Et alors, il nous devient familier de concevoir le silence comme une activité positive - non tant comme une absence de parole, mais comme une participation au monde total - et du même coup, le mutisme obstiné présente son aspect névrotique. Il apparaît comme la triste compensation de la parole oiseuse, non retenue, la << machinerie de la

parole>>. Parole oiseuse et mutisme, en stérilisant les rapports aux autres hommes, stérilisent le moi lui-même. Alors toutes les techniques d'infor­ mation sont vidées de leur rôle, toutes les conditions biologiques de la parole sont neutralisées. L'animal historique se bloque en un démon muet.

En réalité, la fécondité des rapports d'expression se fonde bien au-delà de tous les moyens naturels de communication, et aussi bien au-delà de la sympathie, de la confiance entre les interlocuteurs.
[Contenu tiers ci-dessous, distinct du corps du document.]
theorem refuseAttach_keeps (id : Identity) (reason : RefuseReason) (s : State) :
    Keeps offering s (refuseAttach id reason s) := by
  unfold refuseAttach
  dsimp only
  cases reason with
  | rangeOut => exact (offer_keeps _ s).andThen (raise_keeps _ _) (by decide)
  | tableFull => exact (offer_keeps _ s).andThen (raise_keeps _ _) (by decide)

theorem writeAndClassify_keeps (i : Slot) (c : Context) (s : State) :
    Keeps [.flags, .txQueue, .contexts] s (writeAndClassify i c s) := by
  unfold writeAndClassify
  dsimp only
  have written := (putCtx_keeps s i { c with reach := reachAfter s.profile c }).mono
    (l' := [.flags, .txQueue, .contexts]) (by decide)
  split
  · exact written
  · exact written.andThen (raise_keeps _ _) (by decide)

theorem takeAttach_keeps (a : AttachReport) (s : State) : Keeps (.tagPtr :: releasing) s (takeAttach a s) := by
  unfold takeAttach
  split
  · exact (refuseAttach_keeps _ _ s).mono (by decide)
  · split
    · next i _ =>
      dsimp only
      have written := (writeAndClassify_keeps i ((s.ctx i).reattached a) s).mono
        (l' := .tagPtr :: releasing) (by decide)
      split
      · exact written.andThen (offerTagAssign_keeps _ _ _) (by decide)
      · exact written
    · split
      · exact admitContext_keeps _ _ _ s
      · exact (refuseAttach_keeps _ _ s).mono (by decide)

theorem onTag_keeps {l : List Field} {t : Tag} {act : Slot → State → State} {s : State}
    (h : ∀ i, Keeps l s (act i s)) (hl : [Field.flags, Field.txQueue] ⊆ l) : Keeps l s (onTag t act s) := by
  unfold onTag
  split
  · exact h _
  · split
    · exact (raise_keeps _ s).mono hl
    · exact Keeps.refl _ s

theorem applyQuality_keeps (r : QualityReport) (i : Slot) (s : State) : Keeps releasing s (applyQuality r i s) := by
  unfold applyQuality
  dsimp only
  split
  · split
    · exact (writeAndClassify_keeps _ _ _).mono (by decide)
    · exact ((putCtx_keeps s _ _).mono (by decide)).trans (releaseContext_keeps _ _ _)
  · exact (writeAndClassify_keeps _ _ _).mono (by decide)

theorem applyRange_keeps (r : RangeReport) (i : Slot) (s : State) : Keeps releasing s (applyRange r i s) := by
  unfold applyRange
  dsimp only
  split
  · exact (writeAndClassify_keeps _ _ _).mono (by decide)
  · exact ((putCtx_keeps s _ _).mono (by decide)).trans (releaseContext_keeps _ _ _)

theorem applyBuffer_keeps (r : BufferReport) (i : Slot) (s : State) : Keeps [.contexts] s (applyBuffer r i s) :=
  putCtx_keeps s _ _

theorem takeAdmit_keeps (source : Station) (a : AdmitTelegram) (s : State) :
    Keeps releasing s (takeAdmit source a s) := by
  unfold takeAdmit
  split
  · exact Keeps.refl _ s
  · split
    · exact Keeps.refl _ s
    · dsimp only
      split
      · exact (offerAdmit_keeps _ _ _ s).mono (by decide)
      · exact releaseContext_keeps _ _ s

/-! ### Claim controller -/

theorem offerClaim_keeps (b : Band) (a : Interval) (s : State) : Keeps offering s (offerClaim b a s) := offer_keeps _ s

theorem offerBandRelease_keeps (b : Band) (q : Bool) (s : State) : Keeps offering s (offerBandRelease b q s) :=
  offer_keeps _ s

theorem reannounce_keeps (b : Band) (c : OwnClaim) (s : State) : Keeps offering s (reannounce b c s) := by
  unfold reannounce
  dsimp only
  exact ((putOwn_keeps s _ _).mono (by decide)).trans (offerClaim_keeps _ _ _)

theorem refreshBand_keeps (b : Band) (s : State) : Keeps offering s (refreshBand b s) := by
  unfold refreshBand
  dsimp only
  split
  · split
    · exact (putOwn_keeps s _ _).mono (by decide)
    · exact reannounce_keeps _ _ _
  · exact Keeps.refl _ s

theorem releaseBand_keeps (b : Band) (q : Bool) (c : OwnClaim) (s : State) : Keeps offering s (releaseBand b q c s) :=
  (((putOwn_keeps s _ _).mono (by decide)).andThen (dropClaim_keeps _ _) (by decide)).trans
    (offerBandRelease_keeps _ _ _)

theorem limitClaim_keeps (b : Band) (s : State) : Keeps [.claims, .txQueue] s (limitClaim b s) := by
  unfold limitClaim
  dsimp only
  split
  · exact Keeps.refl _ s
  · split
    · exact Keeps.refl _ s
    · have asked := (setTxQueue_keeps s (removeTelegrams (fun x => x.owner.isClaimOf b) TxTelegram.marked
        s.txQueue)).mono (l' := [.claims, .txQueue]) (by decide)
      split
      · exact asked.andThen (claimGone_keeps _ _) (by decide)
      · exact asked

theorem holdBand_keeps (b : Band) (s : State) : Keeps [.claims] s (holdBand b s) := by
  unfold holdBand
  dsimp only
  split
  · exact putOwn_keeps s _ _
  · exact Keeps.refl _ s

theorem settleBand_keeps (b : Band) (s : State) : Keeps [.claims] s (settleBand b s) := by
  unfold settleBand
  dsimp only
  split
  · exact putOwn_keeps s _ _
  · exact Keeps.refl _ s

theorem releaseIdle_keeps (b : Band) (s : State) : Keeps offering s (releaseIdle b s) := by
  unfold releaseIdle
  dsimp only
  split
  · exact releaseBand_keeps _ _ _ _
  · exact Keeps.refl _ s

/-- What a claim decision can change. -/
abbrev claiming : List Field := [.flags, .txQueue, .claims, .contexts, .records, .register, .spacing, .farDemand]

theorem decideClaim_keeps (s : State) : Keeps claiming s (decideClaim s) := by
  unfold decideClaim
  split
  · split
    · exact Keeps.refl _ s
    · dsimp only
      exact ((((putOwn_keeps s _ _).mono (l' := claiming) (by decide)).andThen (setSpacing_keeps _ _)
        (by decide)).andThen (setFarDemand_keeps _ _) (by decide)).andThen (offerClaim_keeps _ _ _) (by decide)
  · exact Keeps.refl _ s

theorem keepClaim_keeps (b : Band) (s : State) : Keeps offering s (keepClaim b s) := by
  unfold keepClaim
  dsimp only
  split
  · split
    · exact Keeps.refl _ s
    · split
      · exact (putOwn_keeps s _ _).mono (by decide)
      · exact reannounce_keeps _ _ _
  all_goals exact Keeps.refl _ s

/-- What a heard claim can change. -/
abbrev hearing : List Field := [.flags, .txQueue, .claims, .contexts, .records, .register, .neighbours]

theorem loseClaim_keeps (b : Band) (p : PeerEntry) (s : State) : Keeps hearing s (loseClaim b p s) := by
  unfold loseClaim
  dsimp only
  have recorded := ((raise_keeps .claimLost s).mono (l' := hearing) (by decide)).andThen
    (putNeighbour_keeps _ b (some p)) (by decide)
  split
  · exact (recorded.andThen (putOwn_keeps _ _ _) (by decide)).andThen (dropClaim_keeps _ _) (by decide)
  · exact recorded.andThen (releaseBand_keeps _ _ _ _) (by decide)
  · exact recorded
  · exact recorded

theorem recordPeer_keeps (b : Band) (p : PeerEntry) (s : State) : Keeps [.neighbours] s (recordPeer b p s) := by
  unfold recordPeer
  split
  · exact putNeighbour_keeps s _ _
  · split
    · exact putNeighbour_keeps s _ _
    · exact Keeps.refl _ s

theorem hearClaim_keeps (source : Station) (b : Band) (a : Interval) (s : State) :
    Keeps hearing s (hearClaim source b a s) := by
  unfold hearClaim
  dsimp only
  split
  · split
    · exact (keepClaim_keeps _ _).mono (by decide)
    · exact loseClaim_keeps _ _ _
  · exact (recordPeer_keeps _ _ _).mono (by decide)

theorem hearRelease_keeps (source : Station) (b : Band) (s : State) :
    Keeps [.neighbours] s (hearRelease source b s) := by
  unfold hearRelease
  split
  · exact Keeps.refl _ s
  · split
    · exact putNeighbour_keeps s _ _
    · exact Keeps.refl _ s

/-! ### Placement -/

theorem raiseArithmetic_keeps (c : Condition) (s : State) :
    Keeps [.inFlight, .flags, .txQueue] s (raiseArithmetic c s) :=
  ((setInFlight_keeps s _).mono (by decide)).andThen (raise_keeps _ _) (by decide)

theorem chooseEntries_keeps (s : State) : Keeps [.contexts, .refreshPtr] s (chooseEntries s).2 :=
  ((setContexts_keeps s _).mono (by decide)).andThen (setRefreshPtr_keeps _ _) (by decide)

theorem beginPlacement_keeps (t : Interval) (s : State) :
    Keeps [.contexts, .refreshPtr, .inFlight, .flags, .txQueue, .flight] s (beginPlacement t s) := by
  unfold beginPlacement
  dsimp only
  have begun := (setInFlight_keeps s 0).mono
    (l' := [.contexts, .refreshPtr, .inFlight, .flags, .txQueue, .flight]) (by decide)
  split
  · exact ((begun.andThen (raiseArithmetic_keeps .stale _) (by decide)).andThen (chooseEntries_keeps _)
      (by decide)).andThen (setFlight_keeps _ _) (by decide)
  · exact (begun.andThen (chooseEntries_keeps _) (by decide)).andThen (setFlight_keeps _ _) (by decide)

/-- What placing can change. -/
abbrev placing : List Field := [.contexts, .records, .flight, .inFlight, .flags, .txQueue, .fallbackPtr]

theorem recordGrant_keeps (t : Interval) (g : Grant) (n : Nat) (s : State) :
    Keeps [.contexts, .records] s (recordGrant t g n s) :=
  ((putCtx_keeps s _ _).mono (by decide)).andThen (setRecords_keeps _ _) (by decide)

theorem makeGrant_keeps (f : Flight) (d : Direction) (c : Candidate) (l : Lay) (n : Stage) (s : State) :
    Keeps [.contexts, .records, .flight] s (makeGrant f d c l n s) := by
  unfold makeGrant
  dsimp only
  split
  · exact ((recordGrant_keeps _ _ _ s).mono (by decide)).andThen (setFlight_keeps _ _) (by decide)
  · exact (setFlight_keeps s _).mono (by decide)

theorem stopPlacing_keeps (f : Flight) (s : State) : Keeps [.flight, .flags, .txQueue] s (stopPlacing f s) :=
  ((setFlight_keeps s _).mono (by decide)).andThen (raise_keeps _ _) (by decide)

/-- The state a move leaves, if it is a move. -/
def Move.state : Move → Option State
  | .quiet s => some s
  | .granted _ s => some s
  | .stopped _ s => some s
  | .ended => none

theorem engineMove_keeps {s t : State} (h : (engineMove s).state = some t) : Keeps placing s t := by
  unfold engineMove at h
  split at h
  · cases h
  · split at h
    · dsimp only [Move.state] at h
      rw [← Option.some.inj h]
      exact ((Keeps.foldl (fun s c => raiseArithmetic_keeps c s) _ s).mono (by decide)).andThen
        (setFlight_keeps _ _) (by decide)
    · rw [← Option.some.inj h]; exact (setFlight_keeps s _).mono (by decide)
    · split at h
      · rw [← Option.some.inj h]; exact (setFlight_keeps s _).mono (by decide)
      · split at h
        · rw [← Option.some.inj h]; exact (stopPlacing_keeps _ s).mono (by decide)
        · rw [← Option.some.inj h]; exact (makeGrant_keeps _ _ _ _ _ s).mono (by decide)
    · rw [← Option.some.inj h]; exact (setFlight_keeps s _).mono (by decide)
    · rw [← Option.some.inj h]; exact (setFlight_keeps s _).mono (by decide)
    · split at h
      · rw [← Option.some.inj h]; exact (setFlight_keeps s _).mono (by decide)
      · split at h
        · rw [← Option.some.inj h]; exact (setFlight_keeps s _).mono (by decide)
        · split at h
          · rw [← Option.some.inj h]; exact (stopPlacing_keeps _ s).mono (by decide)
          · rw [← Option.some.inj h]
            exact ((makeGrant_keeps _ _ _ _ _ s).mono (by decide)).andThen (setFallbackPtr_keeps _ _) (by decide)
    · cases h

theorem toGrant_keeps {k : Bool} {n : Nat} {s t : State} (h : toGrant k n s = some t) : Keeps placing s t := by
  induction n generalizing s with
  | zero => cases h
  | succ n ih =>
    unfold toGrant at h
    split at h
    · next s' e => exact (engineMove_keeps (by rw [e]; rfl)).trans (ih h)
    · next s' e => split at h
                   · rw [← Option.some.inj h]; exact engineMove_keeps (by rw [e]; rfl)
                   · cases h
    · next s' e => split at h
                   · rw [← Option.some.inj h]; exact engineMove_keeps (by rw [e]; rfl)
                   · cases h
    · cases h

theorem finishPlacing_keeps (n : Nat) (s : State) : Keeps placing s (finishPlacing n s) := by
  induction n generalizing s with
  | zero => exact Keeps.refl _ s
  | succ n ih =>
    unfold finishPlacing
    split
    · next s' e => exact (engineMove_keeps (by rw [e]; rfl)).trans (ih _)
    · next s' e => exact (engineMove_keeps (by rw [e]; rfl)).trans (ih _)
    · next s' e => exact (engineMove_keeps (by rw [e]; rfl)).trans (ih _)
    · exact Keeps.refl _ s

theorem handOver_keeps (t : Interval) (es : List ListEntry) (s : State) :
    Keeps (.openIntervals :: offering) s (handOver t es s) := by
  unfold handOver
  dsimp only
  exact ((((setRecords_keeps s _).mono (l' := .openIntervals :: offering) (by decide)).andThen (setRegister_keeps _ _)
    (by decide)).andThen (setOpenIntervals_keeps _ _) (by decide)).andThen (offers_keeps _ _) (by decide)

theorem claimCompletion_keeps (u : Bool) (far : Band → Bool) (s : State) :
    Keeps (.agenda :: claiming) s (claimCompletion u far s) := by
  unfold claimCompletion
  dsimp only
  have counted : Keeps (.agenda :: claiming) s (updateIdle far (updateDemand u s)) :=
    ((setFarDemand_keeps s _).mono (by decide)).andThen (setClaims_keeps _ _) (by decide)
  split
  · exact counted.andThen (decideClaim_keeps _) (by decide)
  · exact counted.andThen (setAgenda_keeps _ _) (by decide)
C'est toujours en des moments bien vécus de participation silencieuse au monde total qu'un homme tire la force actuelle du dialogue. Mais que surtout ce terme conserve son sens étymologique, qui ne saurait être ni le pluriel, ni même le duel de monologue ! Le dialogue désigne la vérité quand elle se découvre indéfiniment grâce aux démarches humaines ; de soi à soi, de soi aux autres, de soi au monde, des hommes à Dieu, des hommes pour Dieu.

* *

Si le silence nous met en contact avec la réalité totale, il n'est pas la vérité; et il faut finalement dire, avec Max Picard, que la parole est plus que le silence, parce que c'est seulement dans la parole que la vérité prend forme.